As you can see its very long and leaves lots of room for error. 

After programming U and F moves only I've realized that it doesn't work either. After doing some random U and Fs the cube ends up having multiple yellow stickers on one piece.  

Any advice would be nice (hey that rhymed)


----------



## Johannes91 (Jul 13, 2009)

Should the "colors[10]" on the second line be "colors[9]"? Anyway, yes, coding like that isn't good. Never repeate yourself, use loops and functions.


----------



## qqwref (Jul 14, 2009)

dbax0999 said:


> Alright. Do you have any advice for a faster way to handle the turns. I've decided to do a simulator and currently my method for turning the cube is to manually move the stickers in the arrays in small 4-cycles. This is getting very tedious. Here's an excerpt from the code:
> 
> As you can see its very long and leaves lots of room for error.


1) Don't use a one-dimensional array... as I said, it's far easier for you if you define six 3x3 arrays for the stickers, rather than one array of size 54. That way - and this works for any size cube - you can do the 4-cycles in two for loops: use one to rotate the stickers on a face (if necessary) and another to rotate the stickers on a slice. So on a U turn the first loop would handle two 4-cycles and the second loop would handle three. (For an M slice or any inner-layer turn on a larger cube, you only need to use the slice one, so it's good to separate the two functions.)
2) Make a function to do a 4-cycle - that is, you should have a function that you can pass four array locations to, and it will cycle them. It saves a lot of time over coding each 4-cycle by hand.


----------



## jms_gears1 (Jul 14, 2009)

i found it easy to draw a 3D cube on a paper then supply them with x and y coords (i did a 2D drawing instead of the 3D cube) in a 2D array.

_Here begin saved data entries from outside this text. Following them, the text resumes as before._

-- ==== Sys2Proof/WellFormed.lean ====
section
/-!
DEFINITION. Which (mnemonic, mode) pairs exist, from the "Encoding" item of each instruction rule (R121 to R227) and
independent of the opcode map in Decode.lean: there is no `STA #`, no `LDX abs,X`, no `BIT #`, no `JMP (zp)`
(91_not_in_source.md N2). The types of `Instr` already bound every operand byte, and every value of every operand byte
is legal (30_encoding.md rule R84), so the pair is all there is to check.
-/

namespace Sys2Proof

/-- The modes each mnemonic has, as the instruction rules of 41_arith_logic.md to 45_flags_nop.md list them. -/
def Mnemonic.modes : Mnemonic → List Mode
  | .ADC | .SBC | .CMP | .AND | .ORA | .EOR | .LDA => [.imm, .zp, .zpx, .abs, .absx, .absy, .indx, .indy]
  | .CPX | .CPY => [.imm, .zp, .abs]
  | .BIT => [.zp, .abs]
  | .LDX => [.imm, .zp, .zpy, .abs, .absy]
  | .LDY => [.imm, .zp, .zpx, .abs, .absx]
  | .STA => [.zp, .zpx, .abs, .absx, .absy, .indx, .indy]
  | .STX => [.zp, .zpy, .abs]
  | .STY => [.zp, .zpx, .abs]
  | .TAX | .TAY | .TXA | .TYA | .INX | .INY | .DEX | .DEY | .TSX | .TXS | .PHA | .PHP => [.imp]
  | .PLA | .PLP | .RTS | .BRK | .RTI | .CLC | .SEC | .CLI | .SEI | .CLV | .CLD | .SED => [.imp]
  | .NOP => [.imp]
  | .INC | .DEC => [.zp, .zpx, .abs, .absx]
  | .ASL | .LSR | .ROL | .ROR => [.acc, .zp, .zpx, .abs, .absx]
  | .BPL | .BMI | .BVC | .BVS | .BCC | .BCS | .BNE | .BEQ => [.rel]
  | .JMP => [.abs, .ind]
  | .JSR => [.abs]

/-- A (mnemonic, mode) pair is an instruction form. -/
def formExists (m : Mnemonic) (mode : Mode) : Bool := m.modes.contains mode

/-- An instruction is well formed when its mnemonic has its mode. Every constructor is (Laws/PerInstr.lean). -/
def Instr.wf (i : Instr) : Bool := formExists i.mnemonic i.mode

end Sys2Proof
end

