-- ==== Sys2Proof/Certificates/Slice0/Obligations.lean ====
section
/-!
DEFINITION. The statements for the provers. First the forms of each instruction as its own rule lists them ("Encoding",
"Cycles"), as rows over arbitrary operand bytes; then the obligations. An equation `exec i s = .next { s with … }` says the
result, the completion and the frame at once: every field not named keeps its value. The state `exec` is given holds `PC`
past the instruction's bytes and `CYC` with their fetches counted (log 6).
-/

namespace Sys2Proof.Forms

open Sys2Proof.Machine

/-- A form that reads an operand: opcode byte, total cycles without a page cross, instruction, operand. -/
structure Row where
  opcode : Byte
  cycles : Nat
  instr : Instr
  src : Source

/-- A form with a memory operand that it writes: opcode byte, total cycles, instruction, operand. -/
structure MemRow where
  opcode : Byte
  cycles : Nat
  instr : Instr
  mem : MemOperand

/-- The `p` of the instruction rules: one more cycle on a page cross of an indexed read (40_addressing.md rule R115). -/
def pageCross (src : Source) (s : State) : Nat :=
  match src with
  | .mem (.absx a) => if hiByte (a + zext8 s.x) ≠ hiByte a then 1 else 0
  | .mem (.absy a) => if hiByte (a + zext8 s.y) ≠ hiByte a then 1 else 0
  | .mem (.indy z) => if hiByte (zpPointer z s + zext8 s.y) ≠ hiByte (zpPointer z s) then 1 else 0
  | _ => 0

/-- `CYC` after a form that reads an operand: the total less the fetches already counted. -/
def Row.cycAfter (r : Row) (s : State) : Nat := s.cyc + (r.cycles - r.instr.length) + pageCross r.src s

/-- `CYC` after a form that writes its operand. -/
def MemRow.cycAfter (r : MemRow) (s : State) : Nat := s.cyc + (r.cycles - r.instr.length)

/-- The forms of ADC (rule R121). -/
def adc (b : Byte) (w : Addr) : List Row :=
  [⟨0x69, 2, .adcImm b, .imm b⟩, ⟨0x65, 3, .adcZp b, .mem (.zp b)⟩, ⟨0x75, 4, .adcZpx b, .mem (.zpx b)⟩,
   ⟨0x6D, 4, .adcAbs w, .mem (.abs w)⟩, ⟨0x7D, 4, .adcAbsx w, .mem (.absx w)⟩, ⟨0x79, 4, .adcAbsy w, .mem (.absy w)⟩,
   ⟨0x61, 6, .adcIndx b, .mem (.indx b)⟩, ⟨0x71, 5, .adcIndy b, .mem (.indy b)⟩]

/-- The forms of SBC (rule R122). -/
def sbc (b : Byte) (w : Addr) : List Row :=
  [⟨0xE9, 2, .sbcImm b, .imm b⟩, ⟨0xE5, 3, .sbcZp b, .mem (.zp b)⟩, ⟨0xF5, 4, .sbcZpx b, .mem (.zpx b)⟩,
   ⟨0xED, 4, .sbcAbs w, .mem (.abs w)⟩, ⟨0xFD, 4, .sbcAbsx w, .mem (.absx w)⟩, ⟨0xF9, 4, .sbcAbsy w, .mem (.absy w)⟩,
   ⟨0xE1, 6, .sbcIndx b, .mem (.indx b)⟩, ⟨0xF1, 5, .sbcIndy b, .mem (.indy b)⟩]

/-- The forms of CMP (rule R125). -/
def cmp (b : Byte) (w : Addr) : List Row :=
  [⟨0xC9, 2, .cmpImm b, .imm b⟩, ⟨0xC5, 3, .cmpZp b, .mem (.zp b)⟩, ⟨0xD5, 4, .cmpZpx b, .mem (.zpx b)⟩,
   ⟨0xCD, 4, .cmpAbs w, .mem (.abs w)⟩, ⟨0xDD, 4, .cmpAbsx w, .mem (.absx w)⟩, ⟨0xD9, 4, .cmpAbsy w, .mem (.absy w)⟩,
   ⟨0xC1, 6, .cmpIndx b, .mem (.indx b)⟩, ⟨0xD1, 5, .cmpIndy b, .mem (.indy b)⟩]

/-- The forms of CPX (rule R126). -/
def cpx (b : Byte) (w : Addr) : List Row :=
  [⟨0xE0, 2, .cpxImm b, .imm b⟩, ⟨0xE4, 3, .cpxZp b, .mem (.zp b)⟩, ⟨0xEC, 4, .cpxAbs w, .mem (.abs w)⟩]

/-- The forms of CPY (rule R127). -/
def cpy (b : Byte) (w : Addr) : List Row :=
  [⟨0xC0, 2, .cpyImm b, .imm b⟩, ⟨0xC4, 3, .cpyZp b, .mem (.zp b)⟩, ⟨0xCC, 4, .cpyAbs w, .mem (.abs w)⟩]

/-- The forms of AND (rule R128). -/
def and (b : Byte) (w : Addr) : List Row :=
  [⟨0x29, 2, .andImm b, .imm b⟩, ⟨0x25, 3, .andZp b, .mem (.zp b)⟩, ⟨0x35, 4, .andZpx b, .mem (.zpx b)⟩,
   ⟨0x2D, 4, .andAbs w, .mem (.abs w)⟩, ⟨0x3D, 4, .andAbsx w, .mem (.absx w)⟩, ⟨0x39, 4, .andAbsy w, .mem (.absy w)⟩,
   ⟨0x21, 6, .andIndx b, .mem (.indx b)⟩, ⟨0x31, 5, .andIndy b, .mem (.indy b)⟩]

/-- The forms of ORA (rule R129). -/
def ora (b : Byte) (w : Addr) : List Row :=
  [⟨0x09, 2, .oraImm b, .imm b⟩, ⟨0x05, 3, .oraZp b, .mem (.zp b)⟩, ⟨0x15, 4, .oraZpx b, .mem (.zpx b)⟩,
   ⟨0x0D, 4, .oraAbs w, .mem (.abs w)⟩, ⟨0x1D, 4, .oraAbsx w, .mem (.absx w)⟩, ⟨0x19, 4, .oraAbsy w, .mem (.absy w)⟩,
   ⟨0x01, 6, .oraIndx b, .mem (.indx b)⟩, ⟨0x11, 5, .oraIndy b, .mem (.indy b)⟩]

/-- The forms of EOR (rule R130). -/
def eor (b : Byte) (w : Addr) : List Row :=
  [⟨0x49, 2, .eorImm b, .imm b⟩, ⟨0x45, 3, .eorZp b, .mem (.zp b)⟩, ⟨0x55, 4, .eorZpx b, .mem (.zpx b)⟩,
   ⟨0x4D, 4, .eorAbs w, .mem (.abs w)⟩, ⟨0x5D, 4, .eorAbsx w, .mem (.absx w)⟩, ⟨0x59, 4, .eorAbsy w, .mem (.absy w)⟩,
   ⟨0x41, 6, .eorIndx b, .mem (.indx b)⟩, ⟨0x51, 5, .eorIndy b, .mem (.indy b)⟩]

/-- The forms of BIT (rule R131). -/
def bit (b : Byte) (w : Addr) : List Row :=
  [⟨0x24, 3, .bitZp b, .mem (.zp b)⟩, ⟨0x2C, 4, .bitAbs w, .mem (.abs w)⟩]
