-- ==== Sys2Proof/Laws/Memory.lean ====
section
/-!
SUPPORT. Memory as data: reading after writing, the canonical form is kept by every write, and two canonical memories that
read alike are one list.
-/

namespace Sys2Proof.Machine

theorem Memory.read_insert_same (m : Memory) (addr : Nat) (v : Byte) : (m.insert addr v).read addr = v := by
  induction m with
  | nil => simp [Memory.insert, Memory.read]
  | cons c rest ih =>
    obtain ⟨k, w⟩ := c
    simp only [Memory.insert]
    split
    · simp [Memory.read]
    · split
      · simp [Memory.read]
      · rename_i h
        simp [Memory.read, Ne.symm h, ih]

theorem Memory.read_insert_of_ne (m : Memory) {addr other : Nat} (h : other ≠ addr) (v : Byte) :
    (m.insert addr v).read other = m.read other := by
  induction m with
  | nil => simp [Memory.insert, Memory.read, Ne.symm h]
  | cons c rest ih =>
    obtain ⟨k, w⟩ := c
    simp only [Memory.insert]
    split
    · simp [Memory.read, Ne.symm h]
    · split
      · rename_i hk
        simp [Memory.read, Ne.symm h, ← hk]
      · simp [Memory.read, ih]

theorem Memory.read_erase_of_ne (m : Memory) {addr other : Nat} (h : other ≠ addr) :
    (m.erase addr).read other = m.read other := by
  induction m with
  | nil => rfl
  | cons c rest ih =>
    obtain ⟨k, w⟩ := c
    simp only [Memory.erase]
    split
    · rename_i hk
      subst hk
      simp [Memory.read, Ne.symm h]
    · simp [Memory.read, ih]

/-- A write leaves every other address alone, in any list. -/
theorem Memory.read_write_of_ne (m : Memory) {addr other : Nat} (h : other ≠ addr) (v : Byte) :
    (m.write addr v).read other = m.read other := by
  unfold Memory.write
  split
  · exact m.read_erase_of_ne h
  · exact m.read_insert_of_ne h v

/-- The parts of the canonical form of a non-empty list. -/
theorem Memory.wfFrom_cons {lo k : Nat} {v : Byte} {rest : Memory} :
    Memory.wfFrom lo ((k, v) :: rest) = true ↔
      lo ≤ k ∧ k < 65536 ∧ v ≠ Memory.unlisted k ∧ Memory.wfFrom (k + 1) rest = true := by
  simp [Memory.wfFrom, and_assoc]

theorem Memory.wfFrom_mono {m : Memory} {lo lo' : Nat} (h : lo' ≤ lo) (hw : Memory.wfFrom lo m = true) :
    Memory.wfFrom lo' m = true := by
  cases m with
  | nil => rfl
  | cons c rest =>
    obtain ⟨k, v⟩ := c
    rw [Memory.wfFrom_cons] at hw ⊢
    exact ⟨by omega, hw.2⟩

/-- Below its first address a canonical list reads as unlisted. -/
theorem Memory.read_below {m : Memory} {lo addr : Nat} (hw : Memory.wfFrom lo m = true) (h : addr < lo) :
    m.read addr = Memory.unlisted addr := by
  induction m generalizing lo with
  | nil => rfl
  | cons c rest ih =>
    obtain ⟨k, v⟩ := c
    rw [Memory.wfFrom_cons] at hw
    have hk : k ≠ addr := by omega
    simp only [Memory.read, if_neg hk]
    exact ih hw.2.2.2 (by omega)

theorem Memory.read_erase_same {m : Memory} {lo addr : Nat} (hw : Memory.wfFrom lo m = true) :
    (m.erase addr).read addr = Memory.unlisted addr := by
  induction m generalizing lo with
  | nil => rfl
  | cons c rest ih =>
    obtain ⟨k, v⟩ := c
    rw [Memory.wfFrom_cons] at hw
    simp only [Memory.erase]
    split
    · exact Memory.read_below hw.2.2.2 (by omega)
    · rename_i hk
      simp [Memory.read, hk, ih hw.2.2.2]

/-- A read after a write to the same address gives the byte written. -/
theorem Memory.read_write_same {m : Memory} (hw : m.wf = true) (addr : Nat) (v : Byte) :
    (m.write addr v).read addr = v := by
  unfold Memory.write
  split
  · rename_i h
    rw [Memory.read_erase_same hw, h]
  · exact m.read_insert_same addr v

theorem Memory.wfFrom_erase {m : Memory} {lo : Nat} (addr : Nat) (hw : Memory.wfFrom lo m = true) :
    Memory.wfFrom lo (m.erase addr) = true := by
  induction m generalizing lo with
  | nil => rfl
  | cons c rest ih =>
    obtain ⟨k, v⟩ := c
    rw [Memory.wfFrom_cons] at hw
    simp only [Memory.erase]
    split
    · exact Memory.wfFrom_mono (by omega) hw.2.2.2
    · exact Memory.wfFrom_cons.mpr ⟨hw.1, hw.2.1, hw.2.2.1, ih hw.2.2.2⟩

theorem Memory.wfFrom_insert {m : Memory} {lo addr : Nat} {v : Byte} (hlo : lo ≤ addr) (ha : addr < 65536)
    (hv : v ≠ Memory.unlisted addr) (hw : Memory.wfFrom lo m = true) : Memory.wfFrom lo (m.insert addr v) = true := by
  induction m generalizing lo with
  | nil => exact Memory.wfFrom_cons.mpr ⟨hlo, ha, hv, rfl⟩
  | cons c rest ih =>
    obtain ⟨k, w⟩ := c
    rw [Memory.wfFrom_cons] at hw
    simp only [Memory.insert]
    split
    · exact Memory.wfFrom_cons.mpr ⟨hlo, ha, hv, Memory.wfFrom_cons.mpr ⟨by omega, hw.2⟩⟩
    · split
      · rename_i hk
        exact Memory.wfFrom_cons.mpr ⟨hlo, ha, hv, by rw [hk]; exact hw.2.2.2⟩
      · exact Memory.wfFrom_cons.mpr ⟨hw.1, hw.2.1, hw.2.2.1, ih (by omega) hw.2.2.2⟩

/-- Every write inside the address space keeps the canonical form. -/
theorem Memory.wf_write {m : Memory} (hw : m.wf = true) {addr : Nat} (ha : addr < 65536) (v : Byte) :
    (m.write addr v).wf = true := by
  unfold Memory.write
  split
  · exact Memory.wfFrom_erase addr hw
  · rename_i hv
    exact Memory.wfFrom_insert (Nat.zero_le _) ha hv hw

/-- Every write at an address keeps the canonical form. -/
theorem Memory.wf_write_addr {m : Memory} (hw : m.wf = true) (addr : Addr) (v : Byte) :
    (m.write addr.toNat v).wf = true := Memory.wf_write hw addr.isLt v

theorem Memory.eq_of_read_eq {m m' : Memory} {lo : Nat} (hw : Memory.wfFrom lo m = true)
    (hw' : Memory.wfFrom lo m' = true) (h : ∀ addr, m.read addr = m'.read addr) : m = m' := by
  induction m generalizing m' lo with
  | nil =>
    cases m' with
    | nil => rfl
    | cons c rest =>
      obtain ⟨k, v⟩ := c
      rw [Memory.wfFrom_cons] at hw'
      exact absurd (by simpa [Memory.read] using (h k).symm) hw'.2.2.1
  | cons c rest ih =>
    obtain ⟨k, v⟩ := c
    cases m' with
    | nil =>
      rw [Memory.wfFrom_cons] at hw
      exact absurd (by simpa [Memory.read] using h k) hw.2.2.1
    | cons c' rest' =>
      obtain ⟨k', v'⟩ := c'
      rw [Memory.wfFrom_cons] at hw hw'
      have hk : k = k' := by
        rcases Nat.lt_trichotomy k k' with hlt | heq | hgt
        · have h1 := h k
          rw [Memory.read, if_pos rfl, Memory.read, if_neg (by omega),
            Memory.read_below hw'.2.2.2 (by omega)] at h1
          exact absurd h1 hw.2.2.1
        · exact heq
        · have h1 := h k'
          rw [Memory.read, if_neg (by omega), Memory.read_below hw.2.2.2 (by omega), Memory.read, if_pos rfl] at h1
          exact absurd h1.symm hw'.2.2.1
      subst hk
      have hv : v = v' := by simpa [Memory.read] using h k
      subst hv
      rw [ih hw.2.2.2 hw'.2.2.2]
      intro addr
      by_cases ha : k = addr
      · rw [Memory.read_below hw.2.2.2 (by omega), Memory.read_below hw'.2.2.2 (by omega)]
      · simpa [Memory.read, ha] using h addr

end Sys2Proof.Machine
end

so i drew a 2D cube then assigned coords to them then drew a 3D cube and coppied them down then wrote out what piece moved to where then used that in programming. 

i hope that wasnt to vague... but thats what i did and it worked
i also used c# its an easy language with lots of support and if you get xna game studio for it you can create really good 3D Games and appps etc.


----------



## StachuK1992 (Jul 14, 2009)

If I were you, I'd have it so you have an 'edge' class, and a 'corner' class, and create a fictional "core" that these classes revolve around, but then again, I'm not sure how this would work out. :/


----------